THE TASK: The reply must return each line of the data exactly.

TASK MATERIAL:
-- ==== Sys2Proof/Machine/EventCommands.lean ====
section
/-! DEFINITION. The meanings of the commands that are events: supply and reset, captures, edges, gates, timers and the
octets and frames of the ports. -/

namespace Sys2Proof.Machine

/-- An event reaches the part only while it operates (R178, R180, R183): without operation nothing changes. The check
words of the sections it changes are recomputed (R177). -/
def inOperation (f : State → State) (s : State) : Host.Outcome State Fault Refusal :=
  .next (if s.ret.operating then rechecked s (f s) else s)

/-- POWER_ON: main power is applied (R178, R179, R180). -/
def execPowerOn (corrupt : List RetSection) (straps : PerPort (BitVec 2)) (start : StartInput)
    (s : State) : Host.Outcome State Fault Refusal :=
  .next (retPowerOn corrupt straps start s)

/-- BATTERY_RETENTION_LOSS: the battery loses retention (R178). -/
def execBatteryRetentionLoss (s : State) : Host.Outcome State Fault Refusal := .next (retRetentionLoss s)

/-- RESET_RELEASE: the reset input is released (R183). -/
def execResetRelease (start : StartInput) (s : State) : Host.Outcome State Fault Refusal :=
  .next (rechecked s (retResetRelease start s))

/-- SERVICE_RESTART_START: the start after an accepted RESTART (R184). -/
def execServiceRestartStart (start : StartInput) (s : State) : Host.Outcome State Fault Refusal :=
  .next (rechecked s (retServiceRestart start s))

/-- BIAS_FAULT: a bias goes low or high (R4). -/
def execBiasFault (ch : Accel) (bias : Int) (s : State) : Host.Outcome State Fault Refusal :=
  inOperation (afeBiasFault ch bias) s

/-- BIAS_IN_RANGE: a bias comes back in range (R5). -/
def execBiasInRange (ch : Accel) (bias : Int) (s : State) : Host.Outcome State Fault Refusal :=
  inOperation (afeBiasInRange ch bias) s

/-- RECOVERY_QUALIFICATION_EXPIRY: the recovery qualification expires (R5). -/
def execRecoveryQualificationExpiry (ch : Accel) (s : State) : Host.Outcome State Fault Refusal :=
  inOperation (afeRecovery ch) s

/-- CONVERTER_CHECK: a converter check (R6, R7, R8). -/
def execConverterCheck (ch cq : Int) (s : State) : Host.Outcome State Fault Refusal := inOperation (afeCheck ch cq) s

/-- FIXED_CAPTURE_COMPLETE: a FIXED capture completes (R12, R13). -/
def execFixedCaptureComplete (buffer : BufferId) (segments : List (List Int))
    (s : State) : Host.Outcome State Fault Refusal :=
  inOperation (afeFixedComplete buffer segments) s

/-- WINDOW_LIMIT_REACHED: a WINDOW capture stores its 1,600th instant (R14). -/
def execWindowLimitReached (buffer : BufferId) (segments : List (List GridInstant))
    (s : State) : Host.Outcome State Fault Refusal :=
  inOperation (afeWindowLimit buffer segments) s

/-- PULSE_EDGE: an edge on a pulse input (R20, R21, R22); `segments` are the grid instants of the window it may end (R14, R91). -/
def execPulseEdge (input : Pulse) (tick : Nat) (segments : List (List GridInstant))
    (s : State) : Host.Outcome State Fault Refusal :=
  inOperation (ptuEdge input tick segments) s

/-- STALL: a stall of a pulse input (R24). -/
def execStall (input : Pulse) (s : State) : Host.Outcome State Fault Refusal := inOperation (ptuStall input) s

/-- GATE_END: the end of a conversion gate (R33). -/
def execGateEnd (count : Nat) (s : State) : Host.Outcome State Fault Refusal := inOperation (rchGateEnd count) s

/-- OPERATION_SECOND: a second of operation (R41, R157, R158). -/
def execOperationSecond (s : State) : Host.Outcome State Fault Refusal := inOperation operationSecond s

/-- REQUEST_END: the analysis in progress ends (R50). -/
def execRequestEnd (s : State) : Host.Outcome State Fault Refusal := inOperation speEnd s

/-- GVM_PERIOD_EXPIRY: the period timer expires (R70). -/
def execGvmPeriodExpiry (s : State) : Host.Outcome State Fault Refusal :=
  inOperation Sys2Proof.Machine.gvmPeriodExpiry s

/-- TEN_MINUTE_BOUNDARY: the calendar reaches a ten-minute boundary (R152). -/
def execTenMinuteBoundary (s : State) : Host.Outcome State Fault Refusal := inOperation tenMinuteBoundary s

/-- GHM_UNALIGNED_INTERVAL_END: an unaligned grid interval ends (R99, R100). -/
def execGhmUnalignedIntervalEnd (s : State) : Host.Outcome State Fault Refusal := inOperation ghmUnalignedEnd s

/-- MPL_UNDATED_INTERVAL_END: an undated accounting interval ends (R158, R160). -/
def execMplUndatedIntervalEnd (s : State) : Host.Outcome State Fault Refusal := inOperation mplUndatedEnd s

/-- BIM_STEP: the step timer of the BIM expires (R112). -/
def execBimStep (s : State) : Host.Outcome State Fault Refusal := inOperation bimStepExpiry s

/-- OVERRIDE_EXPIRY: an icing override reaches its end time (R130). -/
def execOverrideExpiry (s : State) : Host.Outcome State Fault Refusal := inOperation overrideExpiry s

/-- FRESHNESS_TIMEOUT: the freshness timer expires (R137). -/
def execFreshnessTimeout (s : State) : Host.Outcome State Fault Refusal := inOperation ccuFreshness s

/-- ACKNOWLEDGE_TIMER_EXPIRY: the acknowledge timer expires (R140). -/
def execAcknowledgeTimerExpiry (s : State) : Host.Outcome State Fault Refusal := inOperation ccuAckExpiry s

/-- PRESENCE_EXPIRY: a technician presence reaches its end time (R155). -/
def execPresenceExpiry (s : State) : Host.Outcome State Fault Refusal := inOperation presenceExpiry s

/-- FRAME_CHECKED: a frame whose check matched is placed (R187, R188); `sending` tells whether the reply to the request in work is being sent. -/
def execFrameChecked (port : Port) (frame : Frame) (sending : Bool) (s : State) : Host.Outcome State Fault Refusal :=
  inOperation (lnkFrameChecked port frame sending) s

/-- FRAME_CHECK_FAILURE: a frame with a bad length or check (R187). -/
def execFrameCheckFailure (port : Port) (s : State) : Host.Outcome State Fault Refusal :=
  inOperation (lnkCheckFailure port) s

/-- OCTET_GAP_TIMEOUT: a gap of more than 5 ms inside a frame (R187). -/
def execOctetGapTimeout (port : Port) (s : State) : Host.Outcome State Fault Refusal := inOperation (lnkGap port) s

/-- REPLY_SENT: a reply has been sent in full (R188). -/
def execReplySent (port : Port) (s : State) : Host.Outcome State Fault Refusal := inOperation (lnkReplySent port) s

/-- OCTET_RECEIVED: an octet arrives (R187); `sending` as in FRAME_CHECKED. -/
def execOctetReceived (port : Port) (octet : Octet) (sending : Bool) (s : State) : Host.Outcome State Fault Refusal :=
  inOperation (lnkOctet port octet sending) s

/-- BATTERY_CLOCK_SECOND: a second of the battery clock (R152), with or without operation. -/
def execBatteryClockSecond (s : State) : Host.Outcome State Fault Refusal := .next (batterySecond s)

end Sys2Proof.Machine
end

RESPONSE BELOW:
-- ==== Sys2Proof/Machine/EventCommands.lean ====
section
/-! DEFINITION. The meanings of the commands that are events: supply and reset, captures, edges, gates, timers and the
octets and frames of the ports. -/

namespace Sys2Proof.Machine

/-- An event reaches the part only while it operates (R178, R180, R183): without operation nothing changes. The check
words of the sections it changes are recomputed (R177). -/
def inOperation (f : State → State) (s : State) : Host.Outcome State Fault Refusal :=
  .next (if s.ret.operating then rechecked s (f s) else s)

/-- POWER_ON: main power is applied (R178, R179, R180). -/
def execPowerOn (corrupt : List RetSection) (straps : PerPort (BitVec 2)) (start : StartInput)
    (s : State) : Host.Outcome State Fault Refusal :=
  .next (retPowerOn corrupt straps start s)

/-- BATTERY_RETENTION_LOSS: the battery loses retention (R178). -/
def execBatteryRetentionLoss (s : State) : Host.Outcome State Fault Refusal := .next (retRetentionLoss s)

/-- RESET_RELEASE: the reset input is released (R183). -/
def execResetRelease (start : StartInput) (s : State) : Host.Outcome State Fault Refusal :=
  .next (rechecked s (retResetRelease start s))

/-- SERVICE_RESTART_START: the start after an accepted RESTART (R184). -/
def execServiceRestartStart (start : StartInput) (s : State) : Host.Outcome State Fault Refusal :=
  .next (rechecked s (retServiceRestart start s))

/-- BIAS_FAULT: a bias goes low or high (R4). -/
def execBiasFault (ch : Accel) (bias : Int) (s : State) : Host.Outcome State Fault Refusal :=
  inOperation (afeBiasFault ch bias) s

/-- BIAS_IN_RANGE: a bias comes back in range (R5). -/
def execBiasInRange (ch : Accel) (bias : Int) (s : State) : Host.Outcome State Fault Refusal :=
  inOperation (afeBiasInRange ch bias) s

/-- RECOVERY_QUALIFICATION_EXPIRY: the recovery qualification expires (R5). -/
def execRecoveryQualificationExpiry (ch : Accel) (s : State) : Host.Outcome State Fault Refusal :=
  inOperation (afeRecovery ch) s

/-- CONVERTER_CHECK: a converter check (R6, R7, R8). -/
def execConverterCheck (ch cq : Int) (s : State) : Host.Outcome State Fault Refusal := inOperation (afeCheck ch cq) s

/-- FIXED_CAPTURE_COMPLETE: a FIXED capture completes (R12, R13). -/
def execFixedCaptureComplete (buffer : BufferId) (segments : List (List Int))
    (s : State) : Host.Outcome State Fault Refusal :=
  inOperation (afeFixedComplete buffer segments) s

/-- WINDOW_LIMIT_REACHED: a WINDOW capture stores its 1,600th instant (R14). -/
def execWindowLimitReached (buffer : BufferId) (segments : List (List GridInstant))
    (s : State) : Host.Outcome State Fault Refusal :=
  inOperation (afeWindowLimit buffer segments) s

/-- PULSE_EDGE: an edge on a pulse input (R20, R21, R22); `segments` are the grid instants of the window it may end (R14, R91). -/
def execPulseEdge (input : Pulse) (tick : Nat) (segments : List (List GridInstant))
    (s : State) : Host.Outcome State Fault Refusal :=
  inOperation (ptuEdge input tick segments) s

/-- STALL: a stall of a pulse input (R24). -/
def execStall (input : Pulse) (s : State) : Host.Outcome State Fault Refusal := inOperation (ptuStall input) s

/-- GATE_END: the end of a conversion gate (R33). -/
def execGateEnd (count : Nat) (s : State) : Host.Outcome State Fault Refusal := inOperation (rchGateEnd count) s

/-- OPERATION_SECOND: a second of operation (R41, R157, R158). -/
def execOperationSecond (s : State) : Host.Outcome State Fault Refusal := inOperation operationSecond s

/-- REQUEST_END: the analysis in progress ends (R50). -/
def execRequestEnd (s : State) : Host.Outcome State Fault Refusal := inOperation speEnd s

/-- GVM_PERIOD_EXPIRY: the period timer expires (R70). -/
def execGvmPeriodExpiry (s : State) : Host.Outcome State Fault Refusal :=
  inOperation Sys2Proof.Machine.gvmPeriodExpiry s

/-- TEN_MINUTE_BOUNDARY: the calendar reaches a ten-minute boundary (R152). -/
def execTenMinuteBoundary (s : State) : Host.Outcome State Fault Refusal := inOperation tenMinuteBoundary s

/-- GHM_UNALIGNED_INTERVAL_END: an unaligned grid interval ends (R99, R100). -/
def execGhmUnalignedIntervalEnd (s : State) : Host.Outcome State Fault Refusal := inOperation ghmUnalignedEnd s

/-- MPL_UNDATED_INTERVAL_END: an undated accounting interval ends (R158, R160). -/
def execMplUndatedIntervalEnd (s : State) : Host.Outcome State Fault Refusal := inOperation mplUndatedEnd s

/-- BIM_STEP: the step timer of the BIM expires (R112). -/
def execBimStep (s : State) : Host.Outcome State Fault Refusal := inOperation bimStepExpiry s

/-- OVERRIDE_EXPIRY: an icing override reaches its end time (R130). -/
def execOverrideExpiry (s : State) : Host.Outcome State Fault Refusal := inOperation overrideExpiry s

/-- FRESHNESS_TIMEOUT: the freshness timer expires (R137). -/
def execFreshnessTimeout (s : State) : Host.Outcome State Fault Refusal := inOperation ccuFreshness s

/-- ACKNOWLEDGE_TIMER_EXPIRY: the acknowledge timer expires (R140). -/
def execAcknowledgeTimerExpiry (s : State) : Host.Outcome State Fault Refusal := inOperation ccuAckExpiry s

/-- PRESENCE_EXPIRY: a technician presence reaches its end time (R155). -/
def execPresenceExpiry (s : State) : Host.Outcome State Fault Refusal := inOperation presenceExpiry s

/-- FRAME_CHECKED: a frame whose check matched is placed (R187, R188); `sending` tells whether the reply to the request in work is being sent. -/
def execFrameChecked (port : Port) (frame : Frame) (sending : Bool) (s : State) : Host.Outcome State Fault Refusal :=
  inOperation (lnkFrameChecked port frame sending) s

/-- FRAME_CHECK_FAILURE: a frame with a bad length or check (R187). -/
def execFrameCheckFailure (port : Port) (s : State) : Host.Outcome State Fault Refusal :=
  inOperation (lnkCheckFailure port) s

/-- OCTET_GAP_TIMEOUT: a gap of more than 5 ms inside a frame (R187). -/
def execOctetGapTimeout (port : Port) (s : State) : Host.Outcome State Fault Refusal := inOperation (lnkGap port) s

/-- REPLY_SENT: a reply has been sent in full (R188). -/
def execReplySent (port : Port) (s : State) : Host.Outcome State Fault Refusal := inOperation (lnkReplySent port) s

/-- OCTET_RECEIVED: an octet arrives (R187); `sending` as in FRAME_CHECKED. -/
def execOctetReceived (port : Port) (octet : Octet) (sending : Bool) (s : State) : Host.Outcome State Fault Refusal :=
  inOperation (lnkOctet port octet sending) s

/-- BATTERY_CLOCK_SECOND: a second of the battery clock (R152), with or without operation. -/
def execBatteryClockSecond (s : State) : Host.Outcome State Fault Refusal := .next (batterySecond s)

end Sys2Proof.Machine
end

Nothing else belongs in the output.